Membongkar Skandal Pengusiran Umat Islam Tahun 1890

Radja Tabukan kemudian membongkar sebuah lembaran hitam masa lalu untuk memojokkan Misi. Ia menceritakan bahwa sekitar tahun 1890-an, pernah terjadi peristiwa tragis di mana anak-anak Muslim di Tabukan tidak diizinkan bersekolah di Sekolah Misionaris—yang merupakan satu-satunya fasilitas pendidikan saat itu—kecuali jika mereka bersedia dibaptis menjadi Kristen terlebih dahulu. Akibat menolak sakramen paksa tersebut, sejumlah keluarga Muslim diusir dari Tabukan. Baru sepuluh tahun kemudian, melalui mediasi kemanusiaan dari Kontrolir van Dinter, keluarga-keluarga Muslim yang telantar ini diizinkan kembali ke Tabukan.

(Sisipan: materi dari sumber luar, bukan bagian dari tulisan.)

-- ==== Sys2Proof/Machine/Ops.lean ====
section
/-! DEFINITION. The named operations over the state: geometry of the module, accessors, time, messages, weir marks,
events and the fault log. -/
namespace Sys2Proof.Machine

/-! ## Geometry of the module (R3, R6, R156) -/

/-- Bytes in a GiB, a MiB and a KiB. -/
def gib : Nat := 2 ^ 30
def mib : Nat := 2 ^ 20
def kib : Nat := 2 ^ 10

/-- Partition that holds a house (R6). -/
def partOfHouse : Shape → Nat → Nat
  | .whole, _ => 0
  | .halves, h => h / 2
  | .quarters, h => h

/-- Partitions that a shape forms (R6). -/
def partCount : Shape → Nat
  | .whole => 1
  | .halves => 2
  | .quarters => 4

/-- Houses of a partition, ascending (R6). -/
def housesOf (sh : Shape) (p : Nat) : List Nat := (List.range 4).filter (fun h => partOfHouse sh h == p)

/-- The three ranges of the physical map (R156). -/
inductive Region where | hbm | tier | pond
  deriving DecidableEq, Repr

/-- Range, house range and offset within the house range of a physical address (R156); none where nothing is mapped
whatever the scratch sizes. -/
def regionOf (pa : Nat) : Option (Region × Nat × Nat) :=
  if pa < 0x0090_0000_0000 then some (.hbm, pa / 0x0024_0000_0000, pa % 0x0024_0000_0000)
  else if 0x0100_0000_0000 ≤ pa ∧ pa < 0x0110_0000_0000 then
    some (.tier, (pa - 0x0100_0000_0000) / 0x0004_0000_0000, (pa - 0x0100_0000_0000) % 0x0004_0000_0000)
  else if 0x0200_0000_0000 ≤ pa ∧ pa < 0x0200_4000_0000 then
    some (.pond, (pa - 0x0200_0000_0000) / 0x1000_0000, (pa - 0x0200_0000_0000) % 0x1000_0000)
  else none

/-- hbm_place of R165: stack, channel, pseudo-channel, offset. -/
def hbmPlace (sh : Shape) (pa : Nat) : Nat × Nat × Nat × Nat :=
  let (first, a, n) := if sh = .halves then (2 * (pa / (288 * gib)), pa % (288 * gib), 6)
                       else (pa / (144 * gib), pa % (144 * gib), 3)
  let g := a / 256
  let s := g % n
  let q := g / n
  let f := (q / 2 ^ 5) ^^^ (q / 2 ^ 10) ^^^ (q / 2 ^ 15) ^^^ (q / 2 ^ 20)
  (3 * first + s, (q ^^^ f) % 32, q / 32 % 2, q / 64 * 256 + pa % 256)

/-- tier_place of R166: house, channel, offset. -/
def tierPlace (sh : Shape) (pa : Nat) : Nat × Nat × Nat :=
  let a0 := pa - 0x0100_0000_0000
  let (first, a, b) := if sh = .halves then (2 * (a0 / (32 * gib)), a0 % (32 * gib), 8)
                       else (a0 / (16 * gib), a0 % (16 * gib), 7)
  let g := a / 128
  let f := (g / 2 ^ b) ^^^ (g / 2 ^ (2 * b)) ^^^ (g / 2 ^ (3 * b)) ^^^ (g / 2 ^ (4 * b))
  let c := (g ^^^ f) % 2 ^ b
  (first + c / 128, c % 128, g / 2 ^ b * 128 + pa % 128)

/-- Unit class and index that holds a physical address (R392). -/
def unitOf (sh : Shape) (pa : Nat) : Nat × Nat :=
  match regionOf pa with
  | some (.hbm, _, _) => let x := hbmPlace sh pa; (1, x.1 * 64 + x.2.1 * 2 + x.2.2.1)
  | some (.tier, _, _) => let x := tierPlace sh pa; (2, x.1 * 128 + x.2.1)
  | some (.pond, h, o) => (3, h * 16 + o / (12 * mib))
  | none => (4, 0)

/-! ## Accessors: one home for every table -/

/-- A partition's registers (R248). -/
def State.part (s : State) (p : Nat) : Partition := Table.get {} s.parts p
def State.setPart (s : State) (p : Nat) (v : Partition) : State := { s with parts := Table.put {} s.parts p v }

/-- A function's binding (R250). -/
def State.bind (s : State) (f : Nat) : Binding := Table.get {} s.binds f
def State.setBind (s : State) (f : Nat) (v : Binding) : State := { s with binds := Table.put {} s.binds f v }

/-- A house's registers (R472, R473). -/
def State.house (s : State) (h : Nat) : HouseRegs := Table.get {} s.houses h
def State.setHouse (s : State) (h : Nat) (v : HouseRegs) : State := { s with houses := Table.put {} s.houses h v }

/-- A function's page set (R335). -/
def State.fn (s : State) (f : Nat) : Func := Table.get {} s.fns f
def State.setFn (s : State) (f : Nat) (v : Func) : State := { s with fns := Table.put {} s.fns f v }

/-- A submission ring (R339). -/
def State.sq (s : State) (f r : Nat) : SubRing := Table.get {} (s.fn f).sqs r
def State.setSq (s : State) (f r : Nat) (v : SubRing) : State :=
  s.setFn f { s.fn f with sqs := Table.put {} (s.fn f).sqs r v }

/-- A completion ring (R339). -/
def State.cq (s : State) (f c : Nat) : CompRing := Table.get {} (s.fn f).cqs c
def State.setCq (s : State) (f c : Nat) (v : CompRing) : State :=
  s.setFn f { s.fn f with cqs := Table.put {} (s.fn f).cqs c v }

/-- An MSI-X table entry (R355). -/
def State.vec (s : State) (f v : Nat) : Vector32 := Table.get {} (s.fn f).msix v

/-- A physical stone as shipped (R395): index 24 of each house is the spare. -/
def stoneShipped (p : Nat) : Stone :=
  if p % 25 = 24 then { state := .spare } else { logical := some (p / 25 * 24 + p % 25) }

/-- A physical stone (R78). -/
def State.stone (s : State) (p : Nat) : Stone := Table.get (stoneShipped p) s.stones p
def State.setStone (s : State) (p : Nat) (v : Stone) : State :=
  { s with stones := Table.put (stoneShipped p) s.stones p v }

/-- A set of a physical stone (R90). -/
def Stone.set (x : Stone) (i : Nat) : SetCtx := Table.get {} x.sets i
def Stone.setSet (x : Stone) (i : Nat) (v : SetCtx) : Stone := { x with sets := Table.put {} x.sets i v }
def State.setCtx (s : State) (p i : Nat) : SetCtx := (s.stone p).set i
def State.putCtx (s : State) (p i : Nat) (v : SetCtx) : State := s.setStone p ((s.stone p).setSet i v)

Radja meyakinkan saya bahwa aktor intelektual di balik pengusiran keji tersebut adalah Misionaris Tauffmann yang menjabat kala itu. Radja menegaskan bahwa umat Islam Tabukan sekarang sedang mengungkit kembali memori kelam masa lalu tersebut, sehingga memicu amarah kolektif. Radja menuntut agar pemerintah kolonial menegakkan keadilan hukum bagi komunitas Muslim. Saya menyatakan setuju bahwa keadilan harus ditegakkan untuk siapa pun, namun saya menegaskan perlu melakukan investigasi sejarah lebih lanjut sebelum menjatuhkan vonis.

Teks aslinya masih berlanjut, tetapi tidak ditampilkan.